- Data section
*** Block opens ***

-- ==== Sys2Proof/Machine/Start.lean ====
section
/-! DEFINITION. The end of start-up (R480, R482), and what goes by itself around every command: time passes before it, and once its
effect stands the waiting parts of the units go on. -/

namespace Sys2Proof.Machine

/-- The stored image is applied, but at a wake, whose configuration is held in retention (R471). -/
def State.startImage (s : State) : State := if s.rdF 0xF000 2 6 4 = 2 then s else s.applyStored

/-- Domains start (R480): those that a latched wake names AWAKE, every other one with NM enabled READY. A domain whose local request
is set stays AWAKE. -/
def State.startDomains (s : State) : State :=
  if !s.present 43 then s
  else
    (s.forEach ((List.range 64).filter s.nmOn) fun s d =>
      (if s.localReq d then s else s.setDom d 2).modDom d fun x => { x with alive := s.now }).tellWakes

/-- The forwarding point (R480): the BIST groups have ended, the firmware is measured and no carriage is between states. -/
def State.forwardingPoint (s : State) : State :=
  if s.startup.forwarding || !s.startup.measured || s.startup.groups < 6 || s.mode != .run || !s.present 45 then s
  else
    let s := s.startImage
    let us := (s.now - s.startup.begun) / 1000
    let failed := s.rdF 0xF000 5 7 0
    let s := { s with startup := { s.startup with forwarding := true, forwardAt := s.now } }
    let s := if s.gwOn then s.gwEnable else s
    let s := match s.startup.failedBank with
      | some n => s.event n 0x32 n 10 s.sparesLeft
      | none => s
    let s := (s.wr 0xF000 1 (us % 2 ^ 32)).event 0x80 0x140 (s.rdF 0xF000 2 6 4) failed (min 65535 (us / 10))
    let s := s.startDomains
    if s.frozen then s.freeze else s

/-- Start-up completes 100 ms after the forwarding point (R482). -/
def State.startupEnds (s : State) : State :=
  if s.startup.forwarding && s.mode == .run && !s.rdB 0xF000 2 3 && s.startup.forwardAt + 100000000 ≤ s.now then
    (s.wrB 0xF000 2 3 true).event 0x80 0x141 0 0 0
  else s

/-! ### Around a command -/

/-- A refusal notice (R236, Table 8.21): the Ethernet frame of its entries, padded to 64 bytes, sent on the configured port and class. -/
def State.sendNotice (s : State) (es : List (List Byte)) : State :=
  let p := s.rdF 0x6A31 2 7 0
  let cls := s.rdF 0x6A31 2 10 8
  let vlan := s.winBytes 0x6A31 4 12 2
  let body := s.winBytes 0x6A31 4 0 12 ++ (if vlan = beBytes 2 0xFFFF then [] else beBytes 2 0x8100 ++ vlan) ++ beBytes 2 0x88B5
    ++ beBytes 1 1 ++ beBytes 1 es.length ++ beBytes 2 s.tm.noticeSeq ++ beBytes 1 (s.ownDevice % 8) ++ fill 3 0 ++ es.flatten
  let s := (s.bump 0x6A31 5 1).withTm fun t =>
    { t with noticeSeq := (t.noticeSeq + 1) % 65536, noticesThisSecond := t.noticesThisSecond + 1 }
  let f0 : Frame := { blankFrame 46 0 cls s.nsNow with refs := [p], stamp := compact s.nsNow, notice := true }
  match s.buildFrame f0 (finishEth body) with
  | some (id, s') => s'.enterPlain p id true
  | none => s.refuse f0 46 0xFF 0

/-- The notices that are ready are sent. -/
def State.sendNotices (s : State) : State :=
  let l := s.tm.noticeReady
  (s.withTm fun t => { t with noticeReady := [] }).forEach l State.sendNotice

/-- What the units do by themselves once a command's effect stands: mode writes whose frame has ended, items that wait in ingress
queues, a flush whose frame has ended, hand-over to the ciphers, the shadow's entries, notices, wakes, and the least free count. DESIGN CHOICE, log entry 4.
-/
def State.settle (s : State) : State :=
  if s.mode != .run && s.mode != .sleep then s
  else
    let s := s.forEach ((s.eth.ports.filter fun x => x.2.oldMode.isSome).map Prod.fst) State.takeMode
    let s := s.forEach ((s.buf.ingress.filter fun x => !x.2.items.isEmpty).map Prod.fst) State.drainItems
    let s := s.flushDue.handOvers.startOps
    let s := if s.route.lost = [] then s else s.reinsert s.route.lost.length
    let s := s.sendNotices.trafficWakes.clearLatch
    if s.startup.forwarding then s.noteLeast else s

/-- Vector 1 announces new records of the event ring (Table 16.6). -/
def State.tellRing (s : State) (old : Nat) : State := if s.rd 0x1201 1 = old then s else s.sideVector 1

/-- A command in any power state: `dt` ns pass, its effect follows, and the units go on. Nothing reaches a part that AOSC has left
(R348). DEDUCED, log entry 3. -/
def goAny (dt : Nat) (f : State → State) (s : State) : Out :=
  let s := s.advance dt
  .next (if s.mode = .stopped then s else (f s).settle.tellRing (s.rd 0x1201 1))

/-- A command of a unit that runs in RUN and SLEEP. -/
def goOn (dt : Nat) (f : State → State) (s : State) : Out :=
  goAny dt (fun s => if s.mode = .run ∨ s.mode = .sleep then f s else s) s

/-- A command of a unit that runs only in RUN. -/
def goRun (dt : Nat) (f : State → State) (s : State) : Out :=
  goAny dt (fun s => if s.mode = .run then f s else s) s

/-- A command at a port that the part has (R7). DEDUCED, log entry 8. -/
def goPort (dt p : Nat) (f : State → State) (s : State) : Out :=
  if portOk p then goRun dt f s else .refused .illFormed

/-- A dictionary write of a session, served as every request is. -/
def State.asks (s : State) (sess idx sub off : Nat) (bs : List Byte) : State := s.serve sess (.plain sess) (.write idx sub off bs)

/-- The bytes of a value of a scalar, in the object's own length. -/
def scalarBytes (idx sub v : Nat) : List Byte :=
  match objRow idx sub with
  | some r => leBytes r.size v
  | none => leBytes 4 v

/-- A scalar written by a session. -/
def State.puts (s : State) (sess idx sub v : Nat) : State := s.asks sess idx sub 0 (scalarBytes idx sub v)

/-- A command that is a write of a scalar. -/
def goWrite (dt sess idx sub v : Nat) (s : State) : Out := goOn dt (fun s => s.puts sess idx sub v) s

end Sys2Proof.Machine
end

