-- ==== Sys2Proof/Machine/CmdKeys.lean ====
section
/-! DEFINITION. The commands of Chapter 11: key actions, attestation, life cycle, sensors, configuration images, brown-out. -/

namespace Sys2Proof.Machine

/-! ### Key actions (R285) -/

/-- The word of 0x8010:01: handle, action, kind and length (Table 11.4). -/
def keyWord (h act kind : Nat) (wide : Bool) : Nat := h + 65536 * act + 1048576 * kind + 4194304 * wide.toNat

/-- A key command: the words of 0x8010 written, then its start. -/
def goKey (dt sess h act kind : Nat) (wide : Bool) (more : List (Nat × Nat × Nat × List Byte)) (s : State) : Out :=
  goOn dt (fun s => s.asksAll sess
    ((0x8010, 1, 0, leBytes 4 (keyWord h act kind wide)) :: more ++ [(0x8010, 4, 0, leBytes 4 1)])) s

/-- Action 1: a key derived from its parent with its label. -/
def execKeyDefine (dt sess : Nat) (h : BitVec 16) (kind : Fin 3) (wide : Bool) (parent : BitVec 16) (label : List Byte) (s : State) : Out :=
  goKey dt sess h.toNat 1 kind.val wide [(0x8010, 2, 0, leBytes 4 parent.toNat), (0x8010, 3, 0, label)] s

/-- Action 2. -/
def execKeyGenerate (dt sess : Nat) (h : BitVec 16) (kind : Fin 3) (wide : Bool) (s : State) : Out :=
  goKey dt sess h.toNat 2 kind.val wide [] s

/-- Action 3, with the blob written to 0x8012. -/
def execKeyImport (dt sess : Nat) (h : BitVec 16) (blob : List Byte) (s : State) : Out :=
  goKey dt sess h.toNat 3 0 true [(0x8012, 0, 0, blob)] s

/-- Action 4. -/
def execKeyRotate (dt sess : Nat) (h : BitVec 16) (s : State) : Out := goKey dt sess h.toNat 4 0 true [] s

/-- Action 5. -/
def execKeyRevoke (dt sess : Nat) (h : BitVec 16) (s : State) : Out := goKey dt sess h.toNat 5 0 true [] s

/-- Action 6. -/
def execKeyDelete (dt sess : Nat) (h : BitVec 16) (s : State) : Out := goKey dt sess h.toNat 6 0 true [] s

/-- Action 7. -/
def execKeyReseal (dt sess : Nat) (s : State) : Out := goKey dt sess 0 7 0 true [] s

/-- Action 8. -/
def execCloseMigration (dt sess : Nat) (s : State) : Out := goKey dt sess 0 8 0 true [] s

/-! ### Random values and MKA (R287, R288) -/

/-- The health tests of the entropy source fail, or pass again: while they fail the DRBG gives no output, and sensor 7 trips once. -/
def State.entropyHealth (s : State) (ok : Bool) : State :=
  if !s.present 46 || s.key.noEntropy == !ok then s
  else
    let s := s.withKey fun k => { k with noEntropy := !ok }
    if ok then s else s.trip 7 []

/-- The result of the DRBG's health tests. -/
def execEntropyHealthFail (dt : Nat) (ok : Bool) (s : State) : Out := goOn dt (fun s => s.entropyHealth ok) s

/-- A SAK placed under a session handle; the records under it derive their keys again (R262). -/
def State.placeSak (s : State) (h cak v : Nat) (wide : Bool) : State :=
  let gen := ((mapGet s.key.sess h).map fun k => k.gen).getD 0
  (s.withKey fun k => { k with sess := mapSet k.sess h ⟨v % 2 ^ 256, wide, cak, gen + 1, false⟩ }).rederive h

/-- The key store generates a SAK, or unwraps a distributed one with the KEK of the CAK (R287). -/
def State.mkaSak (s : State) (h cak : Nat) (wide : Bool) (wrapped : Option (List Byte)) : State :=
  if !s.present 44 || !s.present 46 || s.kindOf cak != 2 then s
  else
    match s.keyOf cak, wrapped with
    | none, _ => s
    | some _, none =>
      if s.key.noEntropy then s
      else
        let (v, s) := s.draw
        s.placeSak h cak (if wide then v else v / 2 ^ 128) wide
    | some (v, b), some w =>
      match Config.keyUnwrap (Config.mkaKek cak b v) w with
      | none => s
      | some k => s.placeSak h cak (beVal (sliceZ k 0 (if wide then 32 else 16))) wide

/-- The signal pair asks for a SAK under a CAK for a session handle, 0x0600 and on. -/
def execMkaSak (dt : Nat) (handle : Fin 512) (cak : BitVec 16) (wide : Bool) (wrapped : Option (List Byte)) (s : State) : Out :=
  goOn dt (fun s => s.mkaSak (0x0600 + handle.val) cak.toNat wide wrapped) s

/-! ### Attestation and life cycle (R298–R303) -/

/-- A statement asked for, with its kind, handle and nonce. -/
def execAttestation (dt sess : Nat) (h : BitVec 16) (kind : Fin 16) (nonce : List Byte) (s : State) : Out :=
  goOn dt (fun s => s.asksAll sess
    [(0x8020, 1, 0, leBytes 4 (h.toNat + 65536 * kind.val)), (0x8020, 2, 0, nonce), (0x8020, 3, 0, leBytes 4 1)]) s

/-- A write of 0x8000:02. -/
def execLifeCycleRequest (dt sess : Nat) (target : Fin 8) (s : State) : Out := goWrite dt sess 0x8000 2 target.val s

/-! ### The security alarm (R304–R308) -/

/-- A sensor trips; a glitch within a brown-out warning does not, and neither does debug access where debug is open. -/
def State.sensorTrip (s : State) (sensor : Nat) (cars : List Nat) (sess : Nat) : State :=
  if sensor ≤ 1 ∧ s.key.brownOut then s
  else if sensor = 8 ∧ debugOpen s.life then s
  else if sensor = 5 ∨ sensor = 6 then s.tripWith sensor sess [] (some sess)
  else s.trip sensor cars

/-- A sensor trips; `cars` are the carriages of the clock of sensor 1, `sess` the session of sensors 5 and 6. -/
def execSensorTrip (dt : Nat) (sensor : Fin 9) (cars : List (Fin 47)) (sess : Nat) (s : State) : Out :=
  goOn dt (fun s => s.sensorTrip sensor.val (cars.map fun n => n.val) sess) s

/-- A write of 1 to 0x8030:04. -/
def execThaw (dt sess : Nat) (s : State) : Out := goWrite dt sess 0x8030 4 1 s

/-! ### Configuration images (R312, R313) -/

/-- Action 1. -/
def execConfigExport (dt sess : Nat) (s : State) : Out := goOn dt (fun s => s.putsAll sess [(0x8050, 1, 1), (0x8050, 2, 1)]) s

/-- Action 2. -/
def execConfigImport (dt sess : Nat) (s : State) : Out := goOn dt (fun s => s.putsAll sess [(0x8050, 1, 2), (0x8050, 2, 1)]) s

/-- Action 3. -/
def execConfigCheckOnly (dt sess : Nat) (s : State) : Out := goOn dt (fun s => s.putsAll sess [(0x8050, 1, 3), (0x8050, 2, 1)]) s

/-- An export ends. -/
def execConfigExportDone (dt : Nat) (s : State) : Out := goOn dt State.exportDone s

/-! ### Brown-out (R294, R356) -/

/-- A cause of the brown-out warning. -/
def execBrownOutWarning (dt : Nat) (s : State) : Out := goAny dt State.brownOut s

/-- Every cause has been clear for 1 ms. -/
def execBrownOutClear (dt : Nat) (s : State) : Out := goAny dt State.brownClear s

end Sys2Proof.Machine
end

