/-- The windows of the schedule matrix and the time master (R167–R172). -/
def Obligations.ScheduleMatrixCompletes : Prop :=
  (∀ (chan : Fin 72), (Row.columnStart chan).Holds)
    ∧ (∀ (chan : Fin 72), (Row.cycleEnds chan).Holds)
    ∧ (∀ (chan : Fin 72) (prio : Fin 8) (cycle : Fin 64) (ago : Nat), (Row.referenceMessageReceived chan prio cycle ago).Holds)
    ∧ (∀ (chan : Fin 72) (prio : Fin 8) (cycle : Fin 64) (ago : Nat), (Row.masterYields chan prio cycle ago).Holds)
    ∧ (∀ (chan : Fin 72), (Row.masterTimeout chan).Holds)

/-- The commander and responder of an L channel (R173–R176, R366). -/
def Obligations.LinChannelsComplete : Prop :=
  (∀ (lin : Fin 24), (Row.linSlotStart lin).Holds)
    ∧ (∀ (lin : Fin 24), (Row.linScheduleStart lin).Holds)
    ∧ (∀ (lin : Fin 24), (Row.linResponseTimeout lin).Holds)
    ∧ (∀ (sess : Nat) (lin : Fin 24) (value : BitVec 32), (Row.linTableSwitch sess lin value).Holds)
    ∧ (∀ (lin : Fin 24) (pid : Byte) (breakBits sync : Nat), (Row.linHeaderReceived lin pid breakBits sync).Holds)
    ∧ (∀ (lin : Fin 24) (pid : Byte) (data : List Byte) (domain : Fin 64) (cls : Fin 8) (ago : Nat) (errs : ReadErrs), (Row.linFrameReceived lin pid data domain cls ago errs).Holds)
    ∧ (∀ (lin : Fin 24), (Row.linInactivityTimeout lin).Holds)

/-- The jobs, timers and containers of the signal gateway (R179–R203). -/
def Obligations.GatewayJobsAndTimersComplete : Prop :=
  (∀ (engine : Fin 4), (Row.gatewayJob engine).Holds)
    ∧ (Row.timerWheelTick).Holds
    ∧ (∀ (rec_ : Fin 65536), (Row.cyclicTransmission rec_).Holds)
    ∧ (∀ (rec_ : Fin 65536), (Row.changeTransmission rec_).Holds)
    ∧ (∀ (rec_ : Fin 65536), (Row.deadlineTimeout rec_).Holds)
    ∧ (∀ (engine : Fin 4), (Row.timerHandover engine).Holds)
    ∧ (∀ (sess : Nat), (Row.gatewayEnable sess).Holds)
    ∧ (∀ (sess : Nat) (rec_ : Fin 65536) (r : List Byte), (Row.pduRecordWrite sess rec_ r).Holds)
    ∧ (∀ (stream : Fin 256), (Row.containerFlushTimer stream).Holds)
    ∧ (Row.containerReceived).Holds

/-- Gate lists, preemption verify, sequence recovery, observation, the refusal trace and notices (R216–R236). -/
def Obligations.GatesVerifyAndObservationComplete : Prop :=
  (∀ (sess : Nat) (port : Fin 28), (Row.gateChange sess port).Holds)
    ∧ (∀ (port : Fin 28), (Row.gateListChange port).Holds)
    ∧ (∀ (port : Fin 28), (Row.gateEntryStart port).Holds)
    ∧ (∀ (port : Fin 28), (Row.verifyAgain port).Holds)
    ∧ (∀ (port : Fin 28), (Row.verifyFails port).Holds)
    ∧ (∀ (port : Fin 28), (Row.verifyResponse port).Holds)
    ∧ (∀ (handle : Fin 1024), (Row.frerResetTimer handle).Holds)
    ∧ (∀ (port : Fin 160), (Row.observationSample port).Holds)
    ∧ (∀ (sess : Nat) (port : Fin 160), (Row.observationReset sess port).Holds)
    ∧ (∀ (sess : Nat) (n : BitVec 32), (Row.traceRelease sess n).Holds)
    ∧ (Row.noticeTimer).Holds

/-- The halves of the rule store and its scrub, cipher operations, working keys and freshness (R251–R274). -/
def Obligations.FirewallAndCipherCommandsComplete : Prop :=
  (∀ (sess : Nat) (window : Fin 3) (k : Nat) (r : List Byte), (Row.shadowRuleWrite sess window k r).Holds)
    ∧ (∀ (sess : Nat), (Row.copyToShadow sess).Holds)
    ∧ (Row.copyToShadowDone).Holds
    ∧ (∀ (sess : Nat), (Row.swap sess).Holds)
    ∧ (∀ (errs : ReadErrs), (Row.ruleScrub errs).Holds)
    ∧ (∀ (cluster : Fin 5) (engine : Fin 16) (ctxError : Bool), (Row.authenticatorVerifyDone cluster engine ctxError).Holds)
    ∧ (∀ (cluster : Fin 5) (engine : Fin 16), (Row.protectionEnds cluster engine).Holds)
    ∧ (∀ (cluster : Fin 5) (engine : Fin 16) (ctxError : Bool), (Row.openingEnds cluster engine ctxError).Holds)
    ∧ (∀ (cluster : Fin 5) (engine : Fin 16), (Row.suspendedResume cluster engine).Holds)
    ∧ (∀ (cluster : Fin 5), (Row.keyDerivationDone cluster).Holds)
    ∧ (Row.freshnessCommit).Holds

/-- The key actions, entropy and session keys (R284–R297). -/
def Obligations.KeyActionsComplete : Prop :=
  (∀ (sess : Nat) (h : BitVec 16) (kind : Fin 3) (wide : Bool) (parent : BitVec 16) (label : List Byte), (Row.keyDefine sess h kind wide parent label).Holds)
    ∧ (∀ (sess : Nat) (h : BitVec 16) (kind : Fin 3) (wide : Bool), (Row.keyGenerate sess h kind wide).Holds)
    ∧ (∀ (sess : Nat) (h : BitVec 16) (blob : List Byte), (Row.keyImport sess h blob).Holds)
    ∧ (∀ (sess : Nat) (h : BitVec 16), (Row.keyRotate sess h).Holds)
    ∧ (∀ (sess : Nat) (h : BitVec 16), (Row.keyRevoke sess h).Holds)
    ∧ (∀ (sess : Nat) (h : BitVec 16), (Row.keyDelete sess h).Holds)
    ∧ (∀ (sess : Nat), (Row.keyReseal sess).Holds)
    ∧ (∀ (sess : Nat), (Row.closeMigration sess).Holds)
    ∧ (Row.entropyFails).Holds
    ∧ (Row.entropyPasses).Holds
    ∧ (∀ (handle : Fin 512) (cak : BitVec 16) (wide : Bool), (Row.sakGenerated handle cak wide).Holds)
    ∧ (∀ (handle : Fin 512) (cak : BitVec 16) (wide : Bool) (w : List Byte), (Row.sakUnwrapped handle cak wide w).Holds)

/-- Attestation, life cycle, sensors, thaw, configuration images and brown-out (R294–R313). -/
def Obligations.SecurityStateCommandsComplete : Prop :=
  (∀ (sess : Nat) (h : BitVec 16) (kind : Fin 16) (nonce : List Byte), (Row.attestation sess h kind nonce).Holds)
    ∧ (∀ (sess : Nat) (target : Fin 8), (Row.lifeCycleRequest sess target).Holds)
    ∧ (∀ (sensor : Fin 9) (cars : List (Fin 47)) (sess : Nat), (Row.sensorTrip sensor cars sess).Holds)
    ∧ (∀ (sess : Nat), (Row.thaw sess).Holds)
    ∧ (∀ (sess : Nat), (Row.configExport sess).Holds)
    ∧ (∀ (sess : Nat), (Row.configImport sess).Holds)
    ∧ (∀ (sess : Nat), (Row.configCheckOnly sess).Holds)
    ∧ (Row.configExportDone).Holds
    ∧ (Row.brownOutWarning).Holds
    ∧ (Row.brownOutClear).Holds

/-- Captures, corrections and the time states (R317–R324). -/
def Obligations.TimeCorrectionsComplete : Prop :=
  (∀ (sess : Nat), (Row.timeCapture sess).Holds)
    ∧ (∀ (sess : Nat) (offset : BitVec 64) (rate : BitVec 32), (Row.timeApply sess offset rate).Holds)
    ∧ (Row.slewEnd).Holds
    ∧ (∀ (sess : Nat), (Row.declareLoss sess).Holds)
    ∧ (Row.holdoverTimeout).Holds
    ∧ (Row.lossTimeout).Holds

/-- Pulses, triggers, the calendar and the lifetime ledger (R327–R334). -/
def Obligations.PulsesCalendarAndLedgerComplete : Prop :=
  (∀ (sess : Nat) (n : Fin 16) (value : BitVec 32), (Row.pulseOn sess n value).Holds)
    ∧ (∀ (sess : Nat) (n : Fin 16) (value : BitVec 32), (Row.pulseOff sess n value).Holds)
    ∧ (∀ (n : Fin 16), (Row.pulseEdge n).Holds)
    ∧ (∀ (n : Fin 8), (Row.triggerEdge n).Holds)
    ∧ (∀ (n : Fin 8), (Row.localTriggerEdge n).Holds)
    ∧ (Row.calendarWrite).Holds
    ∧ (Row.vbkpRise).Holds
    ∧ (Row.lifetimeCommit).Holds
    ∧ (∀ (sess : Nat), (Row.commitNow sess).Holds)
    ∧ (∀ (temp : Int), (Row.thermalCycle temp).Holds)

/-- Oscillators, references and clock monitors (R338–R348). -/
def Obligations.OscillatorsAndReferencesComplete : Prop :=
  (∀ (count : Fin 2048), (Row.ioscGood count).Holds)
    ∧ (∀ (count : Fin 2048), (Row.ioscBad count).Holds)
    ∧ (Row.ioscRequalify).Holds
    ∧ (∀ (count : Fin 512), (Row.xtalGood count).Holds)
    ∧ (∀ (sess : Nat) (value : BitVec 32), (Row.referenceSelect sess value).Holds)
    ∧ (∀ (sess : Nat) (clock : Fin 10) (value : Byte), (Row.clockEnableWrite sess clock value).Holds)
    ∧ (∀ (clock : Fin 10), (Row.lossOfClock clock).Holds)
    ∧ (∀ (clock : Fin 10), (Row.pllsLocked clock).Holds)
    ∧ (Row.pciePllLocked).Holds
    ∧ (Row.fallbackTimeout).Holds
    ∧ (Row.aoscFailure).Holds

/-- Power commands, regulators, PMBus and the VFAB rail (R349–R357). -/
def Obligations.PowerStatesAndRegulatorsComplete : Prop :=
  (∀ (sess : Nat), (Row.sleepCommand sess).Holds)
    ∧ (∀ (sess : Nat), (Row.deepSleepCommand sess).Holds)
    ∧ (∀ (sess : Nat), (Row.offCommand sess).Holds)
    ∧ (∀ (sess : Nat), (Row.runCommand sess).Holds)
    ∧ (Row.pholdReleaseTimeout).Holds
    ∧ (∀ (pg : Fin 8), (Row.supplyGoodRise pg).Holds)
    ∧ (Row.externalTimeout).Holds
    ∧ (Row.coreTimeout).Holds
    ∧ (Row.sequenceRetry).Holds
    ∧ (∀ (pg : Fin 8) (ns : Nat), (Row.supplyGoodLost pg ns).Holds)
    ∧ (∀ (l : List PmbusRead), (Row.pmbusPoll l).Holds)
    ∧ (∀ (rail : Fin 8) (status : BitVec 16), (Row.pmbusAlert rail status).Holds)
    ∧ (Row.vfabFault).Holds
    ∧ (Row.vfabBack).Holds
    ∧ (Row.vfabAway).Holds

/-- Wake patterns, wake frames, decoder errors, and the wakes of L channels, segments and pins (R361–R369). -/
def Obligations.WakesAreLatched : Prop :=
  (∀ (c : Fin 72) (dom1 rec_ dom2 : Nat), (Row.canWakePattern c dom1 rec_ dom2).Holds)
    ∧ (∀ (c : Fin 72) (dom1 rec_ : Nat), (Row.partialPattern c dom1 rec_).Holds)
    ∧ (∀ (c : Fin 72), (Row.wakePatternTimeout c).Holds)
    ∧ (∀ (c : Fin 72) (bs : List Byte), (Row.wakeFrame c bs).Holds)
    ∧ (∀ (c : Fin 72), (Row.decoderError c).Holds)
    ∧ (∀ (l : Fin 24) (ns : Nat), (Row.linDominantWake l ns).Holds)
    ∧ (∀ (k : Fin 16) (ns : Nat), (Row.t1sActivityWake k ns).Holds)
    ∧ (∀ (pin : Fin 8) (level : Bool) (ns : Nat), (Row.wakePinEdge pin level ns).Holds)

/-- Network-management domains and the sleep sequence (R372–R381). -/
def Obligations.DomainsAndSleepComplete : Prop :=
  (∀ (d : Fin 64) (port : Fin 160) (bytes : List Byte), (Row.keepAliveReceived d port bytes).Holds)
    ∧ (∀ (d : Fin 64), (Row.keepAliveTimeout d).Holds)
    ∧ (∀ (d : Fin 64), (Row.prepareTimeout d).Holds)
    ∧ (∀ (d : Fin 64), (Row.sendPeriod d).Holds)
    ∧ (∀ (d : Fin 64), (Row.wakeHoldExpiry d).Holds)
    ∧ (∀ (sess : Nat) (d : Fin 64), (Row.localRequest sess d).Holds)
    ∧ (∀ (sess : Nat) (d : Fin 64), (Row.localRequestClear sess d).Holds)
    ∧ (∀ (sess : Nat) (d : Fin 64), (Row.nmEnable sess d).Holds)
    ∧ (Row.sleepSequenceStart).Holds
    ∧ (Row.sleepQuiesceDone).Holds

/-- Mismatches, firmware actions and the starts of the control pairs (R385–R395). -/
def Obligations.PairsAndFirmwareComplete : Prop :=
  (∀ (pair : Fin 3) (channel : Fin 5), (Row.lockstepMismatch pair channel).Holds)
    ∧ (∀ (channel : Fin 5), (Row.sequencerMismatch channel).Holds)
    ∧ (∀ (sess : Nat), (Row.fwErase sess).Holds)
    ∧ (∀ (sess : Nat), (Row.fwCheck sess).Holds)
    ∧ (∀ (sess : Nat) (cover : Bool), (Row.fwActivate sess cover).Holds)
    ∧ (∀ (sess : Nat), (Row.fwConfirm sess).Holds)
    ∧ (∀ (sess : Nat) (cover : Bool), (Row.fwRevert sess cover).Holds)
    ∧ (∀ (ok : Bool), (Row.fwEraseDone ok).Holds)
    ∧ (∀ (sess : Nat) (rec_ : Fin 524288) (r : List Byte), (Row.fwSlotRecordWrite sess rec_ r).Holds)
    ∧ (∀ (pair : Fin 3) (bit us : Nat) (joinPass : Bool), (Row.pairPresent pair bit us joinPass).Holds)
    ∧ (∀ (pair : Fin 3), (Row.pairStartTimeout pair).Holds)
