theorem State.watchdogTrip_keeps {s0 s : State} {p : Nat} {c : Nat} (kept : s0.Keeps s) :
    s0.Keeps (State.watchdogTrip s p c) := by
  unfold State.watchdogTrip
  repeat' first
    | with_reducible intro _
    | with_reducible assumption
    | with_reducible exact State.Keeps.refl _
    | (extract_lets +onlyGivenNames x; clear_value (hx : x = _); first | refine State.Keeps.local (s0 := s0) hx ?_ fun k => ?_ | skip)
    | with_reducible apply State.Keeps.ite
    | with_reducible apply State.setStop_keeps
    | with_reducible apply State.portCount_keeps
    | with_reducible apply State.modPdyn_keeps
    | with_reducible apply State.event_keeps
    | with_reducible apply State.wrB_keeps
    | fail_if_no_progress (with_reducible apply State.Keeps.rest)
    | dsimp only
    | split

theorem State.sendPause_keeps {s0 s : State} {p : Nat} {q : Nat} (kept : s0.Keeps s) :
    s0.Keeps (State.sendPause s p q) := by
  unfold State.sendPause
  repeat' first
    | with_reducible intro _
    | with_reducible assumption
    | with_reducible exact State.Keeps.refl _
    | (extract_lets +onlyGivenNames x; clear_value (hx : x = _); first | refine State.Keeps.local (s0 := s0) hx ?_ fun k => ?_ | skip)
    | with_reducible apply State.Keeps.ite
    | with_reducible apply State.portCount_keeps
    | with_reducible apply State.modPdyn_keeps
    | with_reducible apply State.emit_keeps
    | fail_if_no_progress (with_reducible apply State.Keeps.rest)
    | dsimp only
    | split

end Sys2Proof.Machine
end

*** Block closes ***

- What you need to do
An exact copy of the lines above, from the one containing "Nat), (Row.closeMigration sess).Holds)" through the one containing "16), (Row.pulseEdge n).Holds)", is the whole of the answer.

- Solution for this exercise
    ∧ (∀ (sess : Nat), (Row.closeMigration sess).Holds)
    ∧ (Row.entropyFails).Holds
    ∧ (Row.entropyPasses).Holds
    ∧ (∀ (handle : Fin 512) (cak : BitVec 16) (wide : Bool), (Row.sakGenerated handle cak wide).Holds)
    ∧ (∀ (handle : Fin 512) (cak : BitVec 16) (wide : Bool) (w : List Byte), (Row.sakUnwrapped handle cak wide w).Holds)

/-- Attestation, life cycle, sensors, thaw, configuration images and brown-out (R294–R313). -/
def Obligations.SecurityStateCommandsComplete : Prop :=
  (∀ (sess : Nat) (h : BitVec 16) (kind : Fin 16) (nonce : List Byte), (Row.attestation sess h kind nonce).Holds)
    ∧ (∀ (sess : Nat) (target : Fin 8), (Row.lifeCycleRequest sess target).Holds)
    ∧ (∀ (sensor : Fin 9) (cars : List (Fin 47)) (sess : Nat), (Row.sensorTrip sensor cars sess).Holds)
    ∧ (∀ (sess : Nat), (Row.thaw sess).Holds)
    ∧ (∀ (sess : Nat), (Row.configExport sess).Holds)
    ∧ (∀ (sess : Nat), (Row.configImport sess).Holds)
    ∧ (∀ (sess : Nat), (Row.configCheckOnly sess).Holds)
    ∧ (Row.configExportDone).Holds
    ∧ (Row.brownOutWarning).Holds
    ∧ (Row.brownOutClear).Holds

/-- Captures, corrections and the time states (R317–R324). -/
def Obligations.TimeCorrectionsComplete : Prop :=
  (∀ (sess : Nat), (Row.timeCapture sess).Holds)
    ∧ (∀ (sess : Nat) (offset : BitVec 64) (rate : BitVec 32), (Row.timeApply sess offset rate).Holds)
    ∧ (Row.slewEnd).Holds
    ∧ (∀ (sess : Nat), (Row.declareLoss sess).Holds)
    ∧ (Row.holdoverTimeout).Holds
    ∧ (Row.lossTimeout).Holds

/-- Pulses, triggers, the calendar and the lifetime ledger (R327–R334). -/
def Obligations.PulsesCalendarAndLedgerComplete : Prop :=
  (∀ (sess : Nat) (n : Fin 16) (value : BitVec 32), (Row.pulseOn sess n value).Holds)
    ∧ (∀ (sess : Nat) (n : Fin 16) (value : BitVec 32), (Row.pulseOff sess n value).Holds)
    ∧ (∀ (n : Fin 16), (Row.pulseEdge n).Holds)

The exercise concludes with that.